Studio album by Half Japanese
- Released: 1989
- Genre: Indie rock, punk rock, lo-fi
- Length: 46:17
- Label: 50 Skidillion Watts
- Producer: Kramer

Half Japanese chronology
| Charmed Life (1988) | The Band That Would Be King (1989) | We Are They Who Ache with Amorous Love (1990) |

= The Band That Would Be King =

1989 album by Half Japanese

The Band That Would Be King is an album released by the Maryland rock group Half Japanese.

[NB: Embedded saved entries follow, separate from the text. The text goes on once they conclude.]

-- ==== Sys2Proof/Tests/Slice0.lean ====
section
/-! SUPPORT. The model's own tests: ill-formed terms that WellFormed refuses, words written out from the spec's encodings, results the
spec states, and for every statement with hypotheses states and operands that meet them (theorems wit_…, named after the statement).
The word or number a test expects comes from the rule its docstring cites. -/
namespace Sys2Proof.Tests

open Sys2Proof Sys2Proof.Machine Sys2Proof.Safety

set_option Elab.async false

/-! ## Fields -/

/-- An f32 vector word on rows 10 and 2 and the constant 3, the rest as in R35's idle fields. -/
def vw : VWord :=
  { typ := 0, dst := 0x8050, a := 0x8010, b := 0x4018, c := 0, kpred := 0xF, take := 0xF, give := 0xF, rnd := 0, sat := false
    course := false }

/-- A VLDT or VSTT of f32 on row 10. -/
def vt : VTile :=
  { typ := 0, row := 0x8050, handle := 1, trow := 0, tseg := 0, tstr := 0, kpred := 0xF, take := 0xF, give := 0xF, course := false }

/-- The issue fields of a matrix word that carries neither token, knot, mark nor stamp (R39). -/
def mi : MIssue := { mark := false, take := 0xF, give := 0xF, knot := 0xF, stampen := false, stamp := 0 }

/-- A matrix control word's fields without a stamp (R100). -/
def mc : MCtl := { mark := false, stampen := false, stamp := 0 }

/-- An i8 MMAC of eight rows into a tile (R185, R192). -/
def mm : MmacF :=
  { fmt := 7, hw := 2, ha := 1, hc := 4, sha := 0, shc := 0, dprec := 0, nega := false, negw := false, accdis := false, mm1 := 7
    kr0 := 0, krm1 := 0, nc0 := 0, ncm1 := 0 }

/-- An f32 MEPI without scale, bias or RANKED (R194). -/
def me : MepiF :=
  { fmt := 0, hw := 0, ha := 1, hc := 4, sha := 0, shc := 0, sat := false, rnd := 0, scm := 0, bias := false, act := 0, aow := false
    ranked := false, zacc := false, cls := 0 }

/-! ## WellFormed refuses an ill-formed term of each check -/

/-- R32: uses above 4, and the uses an AMO or CAS does not take. -/
theorem test_wf_atomics :
    (∀ i ∈ ([.amoAdd 0 1 2 0 5 0, .amoAnd 3 1 2 0 1 0, .amoSwap 0 1 2 0 1 0, .amoOr 1 1 2 0 3 0, .amoXor 1 1 2 0 4 0,
        .amoMin 1 1 2 0 7 0, .amoMax 1 1 2 0 6 0, .cas 1 1 2 0 1 0, .cas 1 1 2 0 3 0] : List Instr), Instr.wf i = false)
    ∧ Instr.wf (.amoAdd 0 1 2 0 1 0) = true ∧ Instr.wf (.cas 1 1 2 0 2 0) = true := by decide

/-- R33, R117, R276, R288, R334: FENCE's unused registers, absent special registers, engines above 4 and barriers above 7. -/
theorem test_wf_scalar :
    (∀ i ∈ ([.fence 0 1 0 3 0, .fence 0 0 1 0 3, .getsr 1 4, .getsr 1 0x16, .putsr 1 0xFFF, .bstatSet 5 0 0, .bstatClr 15 0 0,
        .portW 1 5 0, .portGo 1 6, .portCut 1 7, .barArrive 8, .barWait 15] : List Instr), Instr.wf i = false)
    ∧ Instr.wf (.fence 0 0 0 3 3) = true ∧ Instr.wf (.getsr 1 0x15) = true ∧ Instr.wf (.barWait 7) = true := by decide

/-- R36, R38, R48, R209: a TYPE that is not assigned, a constant as destination, an operand level without its index limit, a used
stride at level 3, a constant that an integer type has not, and unused fields that are not zero. -/
theorem test_wf_vector :
    (∀ i ∈ ([.vadd { vw with typ := 15 }, .vadd { vw with dst := 0xC000 }, .vadd { vw with a := 0x0008 },
        .vadd { vw with a := 0x4080 }, .vadd { vw with b := 0xC001 }, .vadd { vw with b := 0xC200 }, .vadd { vw with c := 0x8000 },
        .vabs { vw with b := 0x8000 }, .vadd { vw with typ := 5, rnd := 1 }, .vmul { vw with typ := 7, b := 0xC120 },
        .vcmpeq { vw with sat := true }] : List Instr),
      Instr.wf i = false) ∧ Instr.wf (.vadd vw) = true := by decide

/-- R38, R217, R227: a source format that VCVT has not, and the limits of VLDT's and VSTT's own fields. -/
theorem test_wf_vector_moves :
    (∀ i ∈ ([.vcvt 15 { vw with b := 0 }, .vldt { vt with typ := 15 }, .vldt { vt with row := 0xC000 },
        .vstt { vt with row := 0x0008 }, .vknotAny 1 0x0008 false, .vloop 0 true 4 false,
        .vmod 5 1 true 4 0xF false false] : List Instr), Instr.wf i = false)
    ∧ Instr.wf (.vcvt 2 { vw with b := 0 }) = true ∧ Instr.wf (.vldt vt) = true ∧ Instr.wf (.vloop 0 true 3 false) = true := by
  decide

/-- R41, R100, R191, R194: a stamp without STAMPEN, a DPREC above 12, a format MMAC has not, and the limits of MEPI's own fields. -/
theorem test_wf_matrix :
    (∀ i ∈ ([.mswap { mi with stamp := 1 }, .mnop { mi with stamp := 1 }, .mbrEnd { mc with stamp := 1 }, .mldw mi 1 13 false 0 0,
        .mmac mi { mm with dprec := 13 }, .mmac mi { mm with fmt := 15 }, .mepi mi { me with fmt := 15 }, .mepi mi { me with scm := 3 },
        .mepi mi { me with act := 6 }, .mepi mi { me with bias := true }, .mepi mi { me with hw := 1 },
        .mepi mi { me with ranked := true }, .mloop mc 0 true 4] : List Instr), Instr.wf i = false)
    ∧ Instr.wf (.mmac mi mm) = true ∧ Instr.wf (.mepi mi me) = true
    ∧ Instr.wf (.mswap { mi with stampen := true, stamp := 1 }) = true := by decide

/-! ## Words written out from the spec's encodings (R23 to R41) -/

/-- R24, R26, R128: forms R and RI. -/
theorem test_decode_registers :
    decodeTableWord 32 0x04642800 = some (.add 3 4 5) ∧ decodeTableWord 32 0x04E42816 = some (.rem 7 4 5)
    ∧ decodeTableWord 32 0x08A0FFFF = some (.addi 5 0 0xFFFF) ∧ decodeTableWord 32 0x24838000 = some (.hset 4 3 0x8000) := by decide

/-- R131, R132: the opcode above, two registers, and the offset below. -/
theorem test_decode_branches :
    decodeTableWord 32 (0x11 * 2 ^ 26 + 1 * 2 ^ 21 + 0 * 2 ^ 16 + 0xFFFC) = some (.bne 1 0 0xFFFC)
    ∧ decodeTableWord 32 (0x16 * 2 ^ 26 + 5) = some (.jal 5)
    ∧ decodeTableWord 32 (0x17 * 2 ^ 26 + 31 * 2 ^ 21 + 2 * 2 ^ 16 + 8) = some (.jalr 31 2 8) := by decide

/-- R29, R250: a load of eight bytes at 16 past s2. -/
theorem test_decode_load : decodeTableWord 32 0x6CE20010 = some (.ldd 7 2 0 16) := by decide

/-- R23: the system words. -/
theorem test_decode_system :
    decodeTableWord 32 1 = some .nop ∧ decodeTableWord 32 2 = some .halt ∧ decodeTableWord 32 4 = some .brk
    ∧ decodeTableWord 32 5 = some .wfe ∧ decodeTableWord 32 6 = some .eret ∧ decodeTableWord 32 0 = none := by decide

/-- R117, R93, R97: special registers, token queues and knots. -/
theorem test_decode_special :
    decodeTableWord 32 0xA0A00011 = some (.getsr 5 0x11) ∧ decodeTableWord 32 0xA0051010 = some (.putsr 5 0x10)
    ∧ decodeTableWord 32 0xBC000053 = some (.tokTake 3) ∧ decodeTableWord 32 0xBC000014 = some (.knotSet 4) := by decide

/-- R158 to R163: the tile words. -/
theorem test_decode_tiles :
    decodeTableWord 32 0xB0C50001 = some (.talloc 6 5) ∧ decodeTableWord 32 0xB0040002 = some (.tfree 4)
    ∧ decodeTableWord 32 0xB0E40003 = some (.tinfo 7 4) ∧ decodeTableWord 32 0xB0042805 = some (.twait 4 5)
    ∧ decodeTableWord 32 0xB0034806 = some (.shapeW 3 9) := by decide

/-- R172, R178, R180: the words of the bond. -/
theorem test_decode_bond :
    decodeTableWord 32 0xC0040200 = some (.fabDrain 4) ∧ decodeTableWord 32 0xC0E00300 = some (.fabQuery 7 0) := by decide

/-- R35 to R37: a vector word of each of the data forms. -/
theorem test_decode_vector :
    decodeTableWord 96 0x0108_0508_0104_0180_000F_FF00 = some (.vadd vw)
    ∧ decodeTableWord 96 0x4008_0D08_0C00_0000_000F_FF00 = some (.vrsum { vw with dst := 0x80D0, a := 0x80C0, b := 0 })
    ∧ decodeTableWord 96 0x0608_0808_1808_5008_080F_FF00 =
        some (.vnfma { vw with dst := 0x8080, a := 0x8180, b := 0x8500, c := 0x8080 }) := by decide

/-- R100, R103, R110: sequencing words of the vector stream. -/
theorem test_decode_vector_control :
    decodeTableWord 96 0x7000_4600_0000_0000_000F_FF00 = some (.vshape 1 3 false)
    ∧ decodeTableWord 96 0x7203_0003_6000_0000_000F_FF00 = some (.vbrLoop 0 0x36 false)
    ∧ decodeTableWord 96 0x7301_4100_01F8_0000_000F_FF00 = some (.vmod 5 1 false 3 0xF false false) := by decide

/-- R39 to R41: matrix words. -/
theorem test_decode_matrix :
    decodeTableWord 192 0x0100_2800_0000_0000_000F_FF00_0000_0000_1000_0000_0000_0000 = some (.mldw mi 0x28 0 true 0 0)
    ∧ decodeTableWord 192 0x0200_0000_0000_0000_000F_FF00_0000_0000_0000_0000_0000_0000 = some (.mswap mi)
    ∧ decodeTableWord 192 0x0B00_0000_0000_0000_000F_FF00_0000_0000_0080_0000_0000_0000 = some (.mwaitSet mc 1) := by decide

/-! ## States -/

/-- A unit in U mode in slot 0 of core 0, whose scalar stream is at address 0 of the one page it may use. -/
def base : State := State.reset.withFetchWord 32 1

/-- A state with the unit in focus changed. -/
def onUnit (f : Machine.Unit → Machine.Unit) (s : State) : State := setUnit s (f (getUnit s))

/-- A state with the core in focus changed. -/
def onCore (f : Core → Core) (s : State) : State := setCur s (f (curCore s))

/-- A state in which a register of the unit in focus holds a value. -/
def reg (r : BitVec 5) (v : Word) (s : State) : State :=
  onUnit (fun u => { u with regs := u.regs.set r.toNat v r.isLt }) s

/-- The unit in focus in S mode, the trap vector of its partition at 0x1000. -/
def inS (s : State) : State := onUnit (fun u => { u with mode := .s, tvec := 0x1000, epc := 0x20 }) s

/-- The state an instruction goes on to. -/
def after (i : Instr) (s : State) : State :=
  match exec i s with
  | .next t => t
  | _ => s

/-! ## Scalar words -/

theorem base_runs : Runs base := by unfold Runs; decide +kernel
theorem inS_runs : Runs (inS base) := by unfold Runs; decide +kernel

theorem wit_AluWords : Runs base := base_runs
theorem wit_BitWords : Runs base := base_runs
theorem wit_ImmediateWords : Runs base := base_runs

/-- A division finds the divider free, or taken; one whose clock has come finishes for a unit that lives. -/
def dividing (due : Nat) : State :=
  onCore (fun k => { k with divider := some { slot := 0, uid := 1, rd := 5, value := 7, due := due } }) base
theorem wit_Divisions_issue : Runs base ∧ (curCore base).divider = none := ⟨base_runs, by decide +kernel⟩
theorem wit_Divisions_held : Runs (dividing 9) ∧ (curCore (dividing 9)).divider ≠ none := by unfold Runs; decide +kernel
theorem wit_Divisions_finish : ∃ d, (getCore (dividing 0) 0).divider = some d ∧ d.due ≤ (dividing 0).clk
    ∧ (unitAt (dividing 0) 0 d.slot).live = true ∧ (unitAt (dividing 0) 0 d.slot).uid = d.uid :=
  ⟨{ slot := 0, uid := 1, rd := 5, value := 7, due := 0 }, by decide +kernel⟩

/-- Engine 4 is the last there is, engine 5 the first there is not. -/
theorem wit_BranchWords : Runs base ∧ (4#4).toNat < 5 ∧ scalarRuns base = true ∧ 5 ≤ (5#4).toNat :=
  ⟨base_runs, by decide +kernel⟩

/-- A jump to 0, and one to 2. -/
theorem wit_JumpWords : Runs base ∧ (regRead base 1 + (0#16).signExtend 64) &&& 3 = 0 ∧ scalarRuns base = true
    ∧ (regRead base 1 + (2#16).signExtend 64) &&& 3 ≠ 0 := ⟨base_runs, by decide +kernel⟩

theorem wit_SystemWords : Runs base ∧ scalarRuns base = true := ⟨base_runs, by decide +kernel⟩

theorem wit_SystemWords_step : scalarRuns (onUnit (fun u => { u with sstep := true }) base) = true
    ∧ (getUnit (onUnit (fun u => { u with sstep := true }) base)).mode = .u
    ∧ (getUnit (onUnit (fun u => { u with sstep := true }) base)).sstep = true
    ∧ resultsOut (curCore base) (getUnit base).uid = false ∧ resultsOut (curCore (dividing 9)) (getUnit (dividing 9)).uid = true
    ∧ scalarRuns (onUnit (fun u => { u with sstep := true }) (dividing 9)) = true
    ∧ (getUnit (onUnit (fun u => { u with sstep := true, stepped := true }) base)).stepped = true
    ∧ (getUnit base).compare = none ∧ (getUnit base).diverged = false := by decide +kernel

/-- A completion record of status 0. -/
def okRec : Rec :=
  { entered := 0, status := 0, sub := 0, engine := 0, flags := 4, tagq := 0, sig := 0, detail := 0, tns := 0, count := 0 }

/-- Knot 3 is set, the latch is set and the event queue holds a record. -/
def awake : State := onUnit (fun u => { u with evl := true, evq := [okRec] }) (onCore (fun k => { k with knots := 8 }) base)
theorem awake_runs : Runs awake := by unfold Runs; decide +kernel

theorem wit_KnotWordsAndWaits_go : Runs awake ∧ (curCore awake).knots.getLsbD (3#4).toNat = true
    ∧ decide ((regRead awake 1).toNat ≤ awake.tb.tns) = true ∧ decide ((getUnit awake).evq ≠ []) = true
    ∧ (getUnit awake).evl = true := ⟨awake_runs, by decide +kernel⟩
theorem wit_KnotWordsAndWaits_wait : scalarRuns base = true ∧ (curCore base).knots.getLsbD (3#4).toNat = false
    ∧ decide ((regRead (reg 1 1 base) 1).toNat ≤ (reg 1 1 base).tb.tns) = false ∧ decide ((getUnit base).evq ≠ []) = false
    ∧ (getUnit base).evl = false := by decide +kernel

/-! ## Special registers, time, knots and tokens -/

/-- 0x15 may be read in U mode and 0x14 may not; 0x16 is absent. -/
theorem wit_SpecialRegistersAreRead : Runs base ∧ scalarRuns base = true ∧ (specialValue (getUnit base) 0x15).isSome = true
    ∧ (specialValue (getUnit base) 0x14).isSome = true ∧ ¬((getUnit base).mode = .s ∨ 0x14 < 4 ∨ 0x14 = 0x15)
    ∧ specialValue (getUnit base) 0x16 = none := ⟨base_runs, by decide +kernel⟩

/-- Values at the edge of what each register takes. -/
theorem wit_SpecialRegistersAreWritten_take : Runs (inS base) ∧ (getUnit (inS base)).mode = .s
    ∧ (0xD#64 &&& ~~~(0xD#64) = 0 ∧ (0xD#64).getLsbD 0 = true)
    ∧ 0x007FFFFFFFFFFFFC#64 &&& ~~~(0x007FFFFFFFFFFFFC#64) = 0 ∧ 0xF0FF#64 &&& ~~~(0xF0FF#64) = 0 := ⟨inS_runs, by decide +kernel⟩
theorem wit_SpecialRegistersAreWritten_trap : scalarRuns base = true ∧ (getUnit base).mode = .u
    ∧ specialValue (getUnit base) 4 = none ∧ scalarRuns (inS base) = true ∧ (getUnit (inS base)).mode = .s
    ∧ 2#64 &&& ~~~(0xD#64) ≠ 0 ∧ (0xC#64).getLsbD 0 = false ∧ 1#64 &&& ~~~(0x007FFFFFFFFFFFFC#64) ≠ 0
    ∧ 0x100#64 &&& ~~~(0xF0FF#64) ≠ 0 := by decide +kernel

theorem wit_KnotWordsAndWaits_write : Runs base ∧ (curCore base).knotw = [] := ⟨base_runs, by decide +kernel⟩

/-- Queue 3 is the unit's own with a count and a reserve. -/
def queue (count rsv : Nat) : State :=
  onCore (fun k => { k with tokq := [(3, { owner := some 1, count := count, rsv := rsv })] }) (reg 1 3 base)
theorem queue_runs : Runs (queue 31 0) := by unfold Runs; decide +kernel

It was also their third and last studio album released on their label, 50 Skidillion Watts.

==Critical reception==

Trouser Press wrote that "a lot of the songs are fragmentary, and the music — a sloppy mess of guitars, harmonica and saxophones — sounds largely improvised, but a few tunes ('Some Things Last a Long Time,' 'Postcard from Far Away,' etc.) are genuinely delightful."

Professional ratings
Review scores
| Source | Rating |
| AllMusic | Star |
| Robert Christgau | B− |
| The Encyclopedia of Popular Music | Star |
| Pitchfork | 8.6/10 |
| Spin Alternative Record Guide | 5/10 |

==Track listing==

(last three only mentioned on label, not on the sleeve)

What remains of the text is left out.